Periodontium is the tissue that immediately surrounds and supports the teeth. It consists of alveolar bone, periosteum, periodontal ligament, gingival sulcus, and gingiva; each of these components contributes to stabilizing the tooth within the jaws.
The alveolar bone is the bone that surround the teeth. When a tooth is removed, alveolar bone around the tooth will start to get resorbed. It is composed of cancellous bone, also known as spongy bone. It is located between cortical plates and is permeated by blood vessels and marrow spaces.
The periosteum is dense connective tissue attached to the outer surface of the bone.
The tooth is anchored to alveolar bone by the attachment of the periodontal ligament to the periosteum and the cementum of each tooth root. The periodontal ligament follows the outline of the tooth root and extends superiorly to the base of gingival sulcus.
Cementum is a specialized calcified substance covering the root of a tooth.

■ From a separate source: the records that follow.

-- ==== Sys2Proof/Machine/State.lean ====
section
/-! DEFINITION. The machine's state as plain data: everything 10_state.md gives the block, the program
(20_memory.md R70), the block's input lines (R60), and the OPEN parameters; the event records; the reasons a
step can stop; the state after reset (70_reset_and_hazards.md R340). -/

namespace Sys2Proof.Machine

/-- The run state ST (R35). -/
inductive RunState where
  | running | halted | faulted
deriving DecidableEq, Repr

/-- The fatal faults of 60_exceptions.md R311. -/
inductive FaultCode where
  | divByZero | divOverflow | illegalInstruction | arenaExhausted | regionTableFull | callStackOverflow
deriving DecidableEq, Repr

/-- A diagnostic with its detail (60_exceptions.md R302, R303). -/
inductive Diag where
  /-- The first invalid register index. -/
  | invalidRegister (index : Nat)
  /-- The target `i + 1 + offset`, in the naturals. -/
  | invalidJumpTarget (target : Nat)
  /-- The address no live region has as its key. -/
  | regionNotFound (address : Nat)
  /-- The region's address and the offset beyond its size; offset 0 for a load. -/
  | offsetOutOfBounds (address offset : Nat)
deriving DecidableEq, Repr

/-- The payload of a TRACE record (10_state.md R51). An int32 is carried as an integer, a number in the naturals
exactly. -/
inductive Payload where
  /-- SetRegister: (reg, value). -/
  | move (reg : Nat) (value : Int)
  /-- Arithmetic and comparisons: (regA, regB, regDest, result). -/
  | alu (regA regB regDest : Nat) (result : Int)
  /-- Branches: (taken, target or next index). -/
  | branch (taken : Bool) (next : Nat)
  /-- Halt: (). -/
  | empty
  /-- AllocateMemory: (size, address). -/
  | alloc (size address : Nat)
  /-- FreeMemory: (address). -/
  | free (address : Nat)
  /-- StoreToMemory: (address, offset, byte written). -/
  | store (address offset : Nat) (byte : Byte)
  /-- LoadFromMemory: (address, regDest, value written). -/
  | load (address regDest : Nat) (value : Int)
  /-- Call: (return position pushed, target before saturation). -/
  | call (returnPos : U32) (target : Nat)
  /-- Return: (popped position). -/
  | ret (popped : U32)
deriving DecidableEq, Repr

/-- One record of Out (10_state.md R50); `i` is the index of the instruction. -/
inductive EventRecord where
  | print (i : U32) (value : Int)
  | diag (i : U32) (d : Diag)
  | fault (i : U32) (code : FaultCode)
  | trace (i : U32) (op : Byte) (payload : Payload)
deriving DecidableEq, Repr

/-- The bytes of a region by offset. Canonical form (`Memory.wf`): offsets strictly rising, no byte equal to
what an unlisted offset reads as. -/
abbrev Memory := List Host.Cell

/-- A memory region: its size, fixed at allocation, and its bytes (R38). -/
structure Region where
  size  : Nat
  cells : Memory
deriving DecidableEq, Repr

/-- `Regions`: the live regions by address (R38), addresses strictly rising. -/
abbrev Arena := List (Nat × Region)

/-- Instruction memory: the words the host has loaded, by index, indices strictly rising (R70, R345). -/
abbrev IMem := List (Nat × InstrWord)

/-- The state of the block. -/
structure State where
  /-- The OPEN parameters (00_scope.md R5); nothing changes them. -/
  config     : Config
  /-- ST (R35). -/
  st         : RunState
  /-- The program counter (R33). -/
  pc         : U32
  /-- The general registers `x[0]` to `x[7]` (R30). -/
  x          : Vector Word 8
  /-- The live regions (R38). -/
  regions    : Arena
  /-- `next_free_address` (R39). -/
  cursor     : U32
  /-- The call stack, oldest entry first (R45). -/
  cs         : List U32
  /-- The output stream, oldest record first (R50). -/
  out        : List EventRecord
  /-- FAULT_CAUSE (R55). -/
  faultCause : BitVec 8
  /-- FAULT_PC (R55). -/
  faultPc    : U32
  /-- Instruction memory (R70). -/
  imem       : IMem
  /-- PROG_LEN (R5, R63). -/
  progLen    : U32
  /-- The `reset` input (R60). -/
  resetLine  : Bool
  /-- The `run_enable` input (R60, R62). -/
  runEnable  : Bool
  /-- The host's ready side of the event-output handshake (R60, R65). -/
  eventReady : Bool
  /-- How many records of Out the host has accepted (R65). -/
  delivered  : Nat
deriving DecidableEq, Repr

/-- Why no step happens: the run has ended (log 4). A FATAL FAULT OF THE HARDWARE IS NOT ONE OF THESE: entering
FAULTED is a next state (60_exceptions.md R310). -/
inductive Fault where
  /-- Raised by `step` when ST = HALTED: the core takes no step until reset (R35, R140). Safe. -/
  | runHalted
  /-- Raised by `step` when ST = FAULTED: the core takes no step until reset (R35, R312). Safe. -/
  | runFaulted
deriving DecidableEq, Repr

/-- Why the model gives a step no meaning. -/
inductive Refusal where
  /-- Raised by `exec` for an instruction that has no meaning yet. Safe. No arm answers it. -/
  | notModelled (mnemonic : String)
  /-- Raised by `step` in a run launched with an index below PROG_LEN that the host never loaded, and names the first
  such index: a model has no meaning for that launch (70_reset_and_hazards.md R345, 93 U5; log 5). Safe. -/
  | unloadedWord (index : U32)
deriving DecidableEq, Repr

/-- The state right after power-up and reset (R340): no program loaded and PROG_LEN = 0 (R63, R345), the
OPEN parameters at `Config.standard` (log 2), the input lines ready to run (log 1). -/
def State.reset : State :=
  { config     := Config.standard
    st         := .running
    pc         := 0
    x          := Vector.replicate 8 0
    regions    := []
    cursor     := 0
    cs         := []
    out        := []
    faultCause := 0
    faultPc    := 0
    imem       := []
    progLen    := 0
    resetLine  := false
    runEnable  := true
    eventReady := true
    delivered  := 0 }

end Sys2Proof.Machine
end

The gingival sulcus is line internally by a thin layer of epithelium cells called junctional epithelium. This epithelium provides the barrier to the ingress of bacteria. In healthy gum, the gingival sulcus is a crevice that is less than 3mm deep.
Periodontal pocket – gingival sulcus that extend deep down
A periodontal pocket is a gingival sulcus that has experienced apical (or downward) extension of the epithelial attachment beyond 3mm because of repeated inflammatory insults and poor oral hygiene. Although accumulation of bacterial plaque is the most important factor influencing the health of the periodontium, position of the tooth within the arch, occlusal loading, parafunctional habits, appliances, drugs and frenal attachments also effect periodontal health and the development of periodontal pockets.